Repeat the stretch of entries below from the line with "part := s.getF" through the line with "let s4 := ((((s3.putF". Include both ends and add nothing.
+---+
-- ==== Sys2Proof/Machine/Odilo.lean ====
section
/-! DEFINITION. The Odilo link and the cascade (chapter 19): training, routes and presence, requests served for other
positions, time and beacons, and what becomes of requests when a port goes down. -/

namespace Sys2Proof.Machine

/-! ## Positions, routes, presence (R540, R547, R551) -/

/-- The page of Odilo port `i`. -/
def odlPage (i : Nat) : Nat := 0x600 + 0x10 * i

/-- Port `i` is RUNNING and its link is up. -/
def State.odlUp (s : State) (i : Nat) : Bool := s.isRunning (odlPage i) && s.onF (Reg.ODL_STAT_UP i)

/-- What is known of position `p`. -/
def State.odlPos (s : State) (p : Nat) : OdlPos := Sparse.get (fun _ => {}) s.odl.positions p

/-- The state with what is known of position `p` replaced. -/
def State.setOdlPos (s : State) (p : Nat) (x : OdlPos) : State :=
  { s with odl := { s.odl with positions := Sparse.set (fun _ => {}) s.odl.positions p x } }

/-- Position `p`'s bit of PRESENT and of LENDING, and its field of ODL_MODES. -/
def presentFld (p : Nat) : Fld := ⟨Reg.ODL_MEMBERS 0, p, p⟩
def lendingFld (p : Nat) : Fld := ⟨Reg.ODL_MEMBERS 0, 4 + p, 4 + p⟩
def posModeFld (p : Nat) : Fld := ⟨Reg.ODL_MODES 0, 4 * p + 3, 4 * p⟩

/-- What CASC_POS fixes in the registers: OWN_POS, the own bit of PRESENT and the route to itself (R538, R540). -/
def State.strapRegs (s : State) : State :=
  ((s.putF (Reg.ODL_MEMBERS_OWN_POS 0) s.pins.cascPos).putF (presentFld s.pins.cascPos) 1).putF (routeFld s.pins.cascPos) 3

/-- The links to position `p` over port `i`: one to the port's own peer, else as flits from it have shown (R540). -/
def State.viaHops (s : State) (p i : Nat) : Option Nat :=
  if !s.odlUp i then none
  else if s.getF (Reg.ODL_STAT_PEER_POS i) = p then some 1
  else if i = 0 then (s.odlPos p).via0 else (s.odlPos p).via1

/-- The route to position `p`: fewer hops, port 0 where both are equal (R540). -/
def State.bestRoute (s : State) (p : Nat) : Nat :=
  match s.viaHops p 0, s.viaHops p 1 with
  | none, none => 0
  | some _, none => 1
  | none, some _ => 2
  | some a, some b => if a ≤ b then 1 else 2

/-- The positions of the other members. -/
def State.others (s : State) : List Nat := [0, 1, 2, 3].filter (fun p => p != s.pins.cascPos)

/-- Routes are recomputed (R540). -/
def State.recomputeRoutes (s : State) : State := s.others.foldl (fun t p => t.putF (routeFld p) (t.bestRoute p)) s

/-- LENDING follows presence and the position's latched setting (R551). -/
def State.showLending (s : State) (p : Nat) : State := s.putF (lendingFld p) (b2n (s.onF (presentFld p) && (s.odlPos p).lends))

/-- Position `p` becomes present (R547). -/
def State.posPresent (s : State) (p : Nat) : State :=
  if s.onF (presentFld p) then s.showLending p else ((s.putF (presentFld p) 1).showLending p).irq (odlPage 0) 2

/-- TB2 follows the master while it is present, and holds over otherwise (R490, R549). -/
def State.masterGone (s : State) : State :=
  if s.pins.cascPos != 0 && s.getF Reg.QTZ_STAT_TB2_SRC == 2 then s.enterHoldover else s

/-- Position `p` is declared absent (R547, R553). -/
def State.posAbsent (s : State) (p : Nat) : State :=
  if !s.onF (presentFld p) then s
  else
    let s1 := (((s.putF (presentFld p) 0).putF (lendingFld p) 0).putF (posModeFld p) 0).setOdlPos p
      { s.odlPos p with missed := 0, heard := false }
    let s2 := (s1.irq (odlPage 0) 2).raise (FS.ODL_PEER 0)
    if p = 0 then s2.masterGone else s2

/-! ## Ports going down (R543, R553) -/

/-- The request at place `k` of the outstanding ones is taken out. -/
def State.dropOut (s : State) (k : Nat) : State := { s with odl := { s.odl with outs := s.odl.outs.eraseIdx k } }

/-- A request's failure reaches its command, unless it is no longer wanted. -/
def State.failOut (s : State) (o : OdlOut) : State := if o.wanted then s.failOwner o.owner else s

/-- A request of a port that has gone down: reissued once over another route, else it fails its command (R553). -/
def State.rehome (s : State) (i : Nat) (o : OdlOut) : State :=
  match s.routePort o.pos with
  | some q =>
    if o.again then s.failOut o
    else (s.addRequest { o with port := q, tag := none, got := [], again := true }).satInc (Reg.ODL_CNT_REISSUED i)
  | none => (s.posAbsent o.pos).failOut o

/-- Port `i` goes down for a cause: 1 PHY, 2 IDENT, 3 REPLAY, 4 LEAVE, 5 STOP. Its transition is raised; positions without
a route are absent; its requests are reissued or fail (R553). -/
def State.portFalls (s : State) (i cause : Nat) : State :=
  if !s.onF (Reg.ODL_STAT_UP i) then s
  else
    let s1 := ((s.putF (Reg.ODL_STAT_UP i) 0).putF (Reg.ODL_STAT_FAIL i) cause).satInc (Reg.ODL_CNT_DOWNS i)
    let forget (x : OdlPos) : OdlPos := if i = 0 then { x with via0 := none, new0 := none } else { x with via1 := none, new1 := none }
    let s2 := (s1.others.foldl (fun t p => t.setOdlPos p (forget (t.odlPos p))) s1).recomputeRoutes
    let mine := s2.odl.outs.filter (fun o => o.port == i)
    let o2 : Odl := { s2.odl with
      outs := s2.odl.outs.filter (fun o => o.port != i)
      masks := Sparse.set (fun _ => []) s2.odl.masks i []
      replays := Sparse.set (fun _ => 0) s2.odl.replays i 0 }
    let s3 := (({ s2 with odl := o2 }).irq (odlPage i) 1).raise (FS.ODL_LINK i)
    let s4 := (s3.others.filter (fun p => s3.getF (routeFld p) == 0)).foldl (fun t p => t.posAbsent p) s3
    (mine.foldl (fun t o => t.rehome i o) s4).takeTags

/-- A flit of port `i` fails its CRC: it is replayed; REPLAY_MAX replays in a row take the port down (R543). -/
def State.flitCrc (s : State) (i : Nat) : State :=
  let n := Sparse.get (fun _ => 0) s.odl.replays i + 1
  let s1 := ({ s with odl := { s.odl with replays := Sparse.set (fun _ => 0) s.odl.replays i n } }).satInc (Reg.ODL_CNT_REPLAYS i)
  if s.getF (Reg.ODL_CFG_REPLAY_MAX i) ≤ n then s1.portFalls i 3 else s1

/-- A flit has been accepted in order at port `i`: no replay stands. -/
def State.flitGood (s : State) (i : Nat) : State :=
  { s with odl := { s.odl with replays := Sparse.set (fun _ => 0) s.odl.replays i 0 } }

/-! ## Training (R539, R554) -/

/-- The training of port `i` begins: it is RUNNING and down. -/
def State.beginTraining (s : State) (i : Nat) : State :=
  if s.isRunning (odlPage i) && !s.onF (Reg.ODL_STAT_UP i) && !s.odl.training.contains i then
    { s with odl := { s.odl with training := s.odl.training ++ [i] } }
  else s

/-- Port `i` of this position accepts a peer that reports position `q` (R539). -/
def peerAccepted (own i q : Nat) : Bool :=
  q != own && (if i = 0 then q == own + 1 || (decide (2 ≤ own) && q == 0)
    else (decide (1 ≤ own) && q + 1 == own) || (own == 0 && decide (2 ≤ q)))

/-- The lending settings are latched when a port trains (R279, R551). -/
def State.latchLending (s : State) : State :=
  { s with odl := { s.odl with lend :=
      { base := s.getF Reg.TIER_LEND_BASE_BASE, pages := s.getF Reg.TIER_LEND_SIZE_PAGES,
        part := s.getF Reg.TIER_LEND_CTRL_PART, en := s.onF Reg.TIER_LEND_CTRL_EN } } }

/-- The training of port `i` ends with what it learned of its peer (R539). -/
def State.trained (s : State) (i : Nat) (peer : OdlPeer) : State :=
  let s1 := { s with odl := { s.odl with training := s.odl.training.filter (fun j => j != i) } }
  if !peer.up then s1.putF (Reg.ODL_STAT_FAIL i) 1
  else
    let s2 := s1.latchLending
    let l := s2.odl.lend
    let s3 := s2.emit (.odl i "IDENT" [s.pins.cascPos, l.base, l.pages, l.part, b2n l.en] [])
    if !(peer.vendorOk && decide (peer.pos < 4) && peerAccepted s.pins.cascPos i peer.pos) then
      (s3.putF (Reg.ODL_STAT_FAIL i) 2).raise (FS.ODL_IDENT i)
    else
      let s4 := ((((s3.putF (Reg.ODL_STAT_UP i) 1).putF (Reg.ODL_STAT_PEER_POS i) peer.pos).putF
        (Reg.ODL_STAT_PEER_LENDS i) (b2n peer.lends)).wrapInc (Reg.ODL_STAT_TRAININGS i)).putF (Reg.ODL_DELAY_DELAY i) peer.delay
      let s5 := ((s4.setOdlPos peer.pos { s4.odlPos peer.pos with lends := peer.lends }).showLending peer.pos).recomputeRoutes
      (s5.irq (odlPage i) 1).raise (FS.ODL_LINK i)

/-! ## Flits for another position (R540) -/

/-- The port on which a flit toward `dst` that came in at port `i` leaves: the other one, if it is up (R540). -/
def State.onward (s : State) (i : Nat) : Option Nat := if s.odlUp (1 - i) then some (1 - i) else none

/-- A flit for another position is forwarded: it competes for the slot as the port it came by, without a partition (R540, R544). -/
def State.passOn (s : State) (i : Nat) (kind : String) (fields : List Nat) (data : List Byte) : State :=
  match s.onward i with
  | some q => (s.emit (.odl q kind fields data)).granted (.odlPort q) (odiloPort i)
  | none => s

/-- The port on which an answer to position `src` leaves: its route, or the port the request came by. -/
def State.answerPort (s : State) (i src : Nat) : Nat := (s.routePort src).getD i

/-! ## Serving other positions (R279, R545) -/

/-- The lines from local address `a` lie within the lent range, and the lending partition may reach them (R279). -/
def State.lentOk (s : State) (a lines : Nat) (write : Bool) : Bool :=
  let l := s.odl.lend
  let n := 64 * lines
  l.en && decide (l.base * 0x200000 ≤ a) && decide (a + n ≤ (l.base + l.pages) * 0x200000) &&
    decide (a + n ≤ 0x4000000000) && s.memOk l.part a n write

/-- An answer leaves for another position: it takes its slot as the port that the request came by (R544). -/
def State.answer (s : State) (i src : Nat) (kind : String) (fields : List Nat) (data : List Byte) : State :=
  (s.emit (.odl (s.answerPort i src) kind fields data)).granted (.odlPort (s.answerPort i src)) (odiloPort i)

/-- RD_REQ at the lender: lines return in RD_DATA flits of four at most, or a refusal; the read is charged to the lending partition
at this device's memory ports (R279, R541). -/
def State.serveRead (s : State) (i : Nat) (r : OdlReq) : State :=
  if s.lentOk r.addr r.lines false then
    (byFour r.addr r.lines).foldl (fun t g =>
      t.answer i r.src "RD_DATA" [s.pins.cascPos, r.src, r.tag, 0] (t.read g.1 (64 * g.2)))
      (s.traffic (odiloPort i) s.odl.lend.part false r.addr (64 * r.lines))
  else s.answer i r.src "RD_DATA" [s.pins.cascPos, r.src, r.tag, 1] []
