/-! ## Power, temperature, ageing and tests -/

/-- Temperature and voltage samples: a tile that is not much hotter than its neighbours shows its reading and keeps its issue rate; a
tile more than 30 °C hotter than one loses 1/64 of it, not below 16/64, and regains it within 25 °C of all. -/
def Obligations.TemperatureAndVoltageCommandsComplete : Prop :=
  (∀ (s : State) (t temp : Nat), s.live = true → t < 32 → (s.checkReading (signed 16 temp)).2 = false →
    (∀ n ∈ meshNeighbours t, signed 16 temp ≤ s.tileTemp n + 120) → signed 16 temp ≤ s.tjThr →
    ∃ u, exec (.tileTempSample t temp) s = .next u ∧ u.tileTemp t = signed 16 temp ∧
      (∀ n < 32, n ≠ t → u.tileTemp n = s.tileTemp n) ∧
      (∀ n < 32, u.getF (Reg.TILE_ISSUE_THERMAL n) = s.getF (Reg.TILE_ISSUE_THERMAL n)) ∧ u.mem = s.mem ∧ u.sch = s.sch ∧
      u.dev = s.dev) ∧
  (∀ (s : State) (t temp : Nat), s.live = true → t < 32 → (s.checkReading (signed 16 temp)).2 = false →
    (∃ n ∈ meshNeighbours t, s.tileTemp n + 120 < signed 16 temp) → signed 16 temp ≤ s.tjThr →
    s.getF (Reg.TILE_ISSUE_THERMAL t) ≠ 64 →
    ∃ u, exec (.tileTempSample t temp) s = .next u ∧ u.tileTemp t = signed 16 temp ∧
      u.getF (Reg.TILE_ISSUE_THERMAL t) = max 16 (s.getF (Reg.TILE_ISSUE_THERMAL t) - 1) ∧ u.mem = s.mem ∧ u.dev = s.dev) ∧
  (∀ (s : State) (t : Nat), s.live = true → t < 32 → (∀ n ∈ meshNeighbours t, s.tileTemp t ≤ s.tileTemp n + 100) →
    ∃ u, exec (.throttleRecovery t) s = .next u ∧
      u.getF (Reg.TILE_ISSUE_THERMAL t) = min 64 (s.getF (Reg.TILE_ISSUE_THERMAL t) + 1) ∧ u.mem = s.mem ∧ u.pwr = s.pwr) ∧
  (∀ (s : State) (t n : Nat), s.live = true → t < 32 → n ∈ meshNeighbours t → s.tileTemp n + 160 < s.tileTemp t →
    Does .tgradTimeout s (s.raise FS.PWR_TGRAD)) ∧
  (∀ (s : State) (volts : List Nat), s.live = true →
    ∃ v : State, (∀ n < 8, v.getF (Reg.PWR_ISL_V_MEAS n) = volts.getD n 0 % 2 ^ (Reg.PWR_ISL_V_MEAS n).width) ∧
      (∀ p, p ∈ v.pwr.vdiffOver ↔ p ∈ islandPairs ∧ (volts.getD p.1 0 + 250 < volts.getD p.2 0 ∨
        volts.getD p.2 0 + 250 < volts.getD p.1 0)) ∧ v.mem = s.mem ∧ v.dev = s.dev ∧
      ((∀ p ∈ v.pwr.vdiffOver, p ∉ s.pwr.vdiffOver) → Does (.vdiffSample volts) s v) ∧
      ((∃ p ∈ v.pwr.vdiffOver, p ∈ s.pwr.vdiffOver) → Does (.vdiffSample volts) s (v.raise FS.PWR_VDIFF))) ∧
  (∀ s : State, s.live = true → Does .clkratioDetect s (s.raise FS.PWR_CLKRATIO)) ∧
  (∀ (s : State) (k temp : Nat), s.live = true → k < 16 → (s.checkReading (signed 16 temp)).2 = false →
    ∃ u, exec (.hubTempSample k temp) s = .next u ∧ u.hubTemp k = signed 16 temp ∧ (∀ n, n ≠ k → u.hubTemp n = s.hubTemp n) ∧
      u.mem = s.mem ∧ u.dev = s.dev) ∧
  (∀ (s : State) (n : Nat), s.live = true → n < 48 → s.tjMax < s.sensorTemp n →
    Does .overtempTimeout s (s.raise FS.PWR_OVERTEMP)) ∧
  (∀ (s : State) (k : Nat), s.live = true → k < 4 → Does (.lpddr5xTempAlert k) s (s.raise (FS.LPC_TEMP k)))

/-- Caps, rails, regulators, droops and ageing. -/
def Obligations.PowerAndAgeingCommandsComplete : Prop :=
  (∀ (s : State) (power : PowerSample), s.live = true → ∃ u, exec (.capPeriodEnd power) s = .next u ∧ u.mem = s.mem ∧
    u.pwr.repeatOn = s.onF Reg.PWR_MODE_REPEAT ∧ u.pwr.cap = s.getF Reg.PWR_CAP_CAP ∧ u.tier = s.tier) ∧
  (∀ (s : State) (req : Requester) (cap : Nat), cap < 512 → s.Takes req Reg.PWR_CAP cap →
    ∃ u, exec (.capWrite req cap) s = .next u ∧ u.getF Reg.PWR_CAP_CAP =
      (if s.getF Reg.PWR_CAP_FUSED_CAP < cap then s.getF Reg.PWR_CAP_FUSED_CAP
       else if cap < 60 then s.getF Reg.PWR_CAP_CAP else cap) ∧
      u.getF Reg.PWR_CAP_FUSED_CAP = s.getF Reg.PWR_CAP_FUSED_CAP ∧ u.mem = s.mem ∧ u.pwr = s.pwr) ∧
  (∀ (s : State) (i : Nat), s.live = true → i < 8 → Does (.vregFault i) s (s.raise FS.PWR_VREG)) ∧
  defaultSeverity FS.PWR_VREG = .critical ∧
  (∀ (s : State) (i : Nat), s.live = true → i < 8 → ∃ u, exec (.voltageSettled i) s = .next u ∧
    (s.islandsDown = [] → u.onF (Reg.PWR_ISL_STAT_SETTLING i) = false ∧ ∀ n < 8, u.islandSet n = s.islandSet n) ∧
    (∀ t ∈ islandTiles i, u.getF (Reg.TILE_FREQ_TARGET t) =
      min (s.goal t) (s.getF (Reg.TILE_FREQ_FMAX_DERATED t)) % 2 ^ (Reg.TILE_FREQ_TARGET t).width) ∧
    (∀ t < 32, t ∉ islandTiles i → u.getF (Reg.TILE_FREQ_TARGET t) = s.getF (Reg.TILE_FREQ_TARGET t)) ∧ u.mem = s.mem ∧
    u.pwr = { s.pwr with islRising := s.pwr.islRising.filter (fun n => n != i) }) ∧
  (∀ (s : State) (i : Nat), s.live = true → i < 8 → ∃ u, exec (.droopAlert i) s = .next u ∧
    u.onF (Reg.PWR_ISL_STAT_DROOP i) = true ∧ (u.droop i).rate = s.getF Reg.PWR_CFG_DROOP_RATE ∧ (u.droop i).rising = none ∧
    (∀ k, k ≠ i → u.droop k = s.droop k) ∧ u.mem = s.mem) ∧
  (∀ (s : State) (i : Nat), s.live = true → i < 8 → ∃ u, exec (.droopClear i) s = .next u ∧
    u.onF (Reg.PWR_ISL_STAT_DROOP i) = false ∧ u.pwr = s.pwr ∧ u.mem = s.mem) ∧
  (∀ (s : State) (i : Nat), s.live = true → i < 8 → s.onF (Reg.PWR_ISL_STAT_DROOP i) = false → (s.droop i).rising = none →
    ∃ u, exec (.droopHoldExpiry i) s = .next u ∧ (u.droop i).rising = some s.qtz.cycles ∧ (u.droop i).rate = (s.droop i).rate ∧
      u.regs = s.regs ∧ u.mem = s.mem) ∧
  (∀ (s : State) (i : Nat), s.live = true → i < 8 → s.onF (Reg.PWR_ISL_STAT_DROOP i) = true →
    Does (.droopLong i) s (s.raise FS.PWR_DROOP)) ∧
  (∀ (s : State) (margins : List Nat), s.live = true → ∃ u, exec (.ageMeasure margins) s = .next u ∧
    (∀ n < 40, u.getF (Reg.AGE_UNIT_MARGIN n) = min (margins.getD n 0) 65535) ∧
    (∀ n < 40, u.getF (Reg.AGE_UNIT_WEAR n) ≤ u.getF Reg.AGE_WEAR_MAX_WEAR) ∧ u.mem = s.mem ∧ u.pwr = s.pwr) ∧
  (∀ s : State, s.live = true → (∀ t < 32, 15 ≤ s.getF (Reg.AGE_UNIT_MARGIN t)) →
    s.getF Reg.AGE_LIFE_REM_H < s.getF Reg.AGE_CFG_LIFE_NOTE → ∃ u, exec .ageHour s = .next u ∧
    u.getF Reg.AGE_HOURS_HOURS = (s.getF Reg.AGE_HOURS_HOURS + 1) % 2 ^ Reg.AGE_HOURS_HOURS.width ∧
    (∀ t < 32, u.getF (Reg.TILE_FREQ_FMAX_DERATED t) = s.getF (Reg.TILE_FREQ_FMAX_DERATED t)) ∧ u.mem = s.mem)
+---+
## TASK ANSWER
        part := s.getF Reg.TIER_LEND_CTRL_PART, en := s.onF Reg.TIER_LEND_CTRL_EN } } }

/-- The training of port `i` ends with what it learned of its peer (R539). -/
def State.trained (s : State) (i : Nat) (peer : OdlPeer) : State :=
  let s1 := { s with odl := { s.odl with training := s.odl.training.filter (fun j => j != i) } }
  if !peer.up then s1.putF (Reg.ODL_STAT_FAIL i) 1
  else
    let s2 := s1.latchLending
    let l := s2.odl.lend
    let s3 := s2.emit (.odl i "IDENT" [s.pins.cascPos, l.base, l.pages, l.part, b2n l.en] [])
    if !(peer.vendorOk && decide (peer.pos < 4) && peerAccepted s.pins.cascPos i peer.pos) then
      (s3.putF (Reg.ODL_STAT_FAIL i) 2).raise (FS.ODL_IDENT i)
    else
      let s4 := ((((s3.putF (Reg.ODL_STAT_UP i) 1).putF (Reg.ODL_STAT_PEER_POS i) peer.pos).putF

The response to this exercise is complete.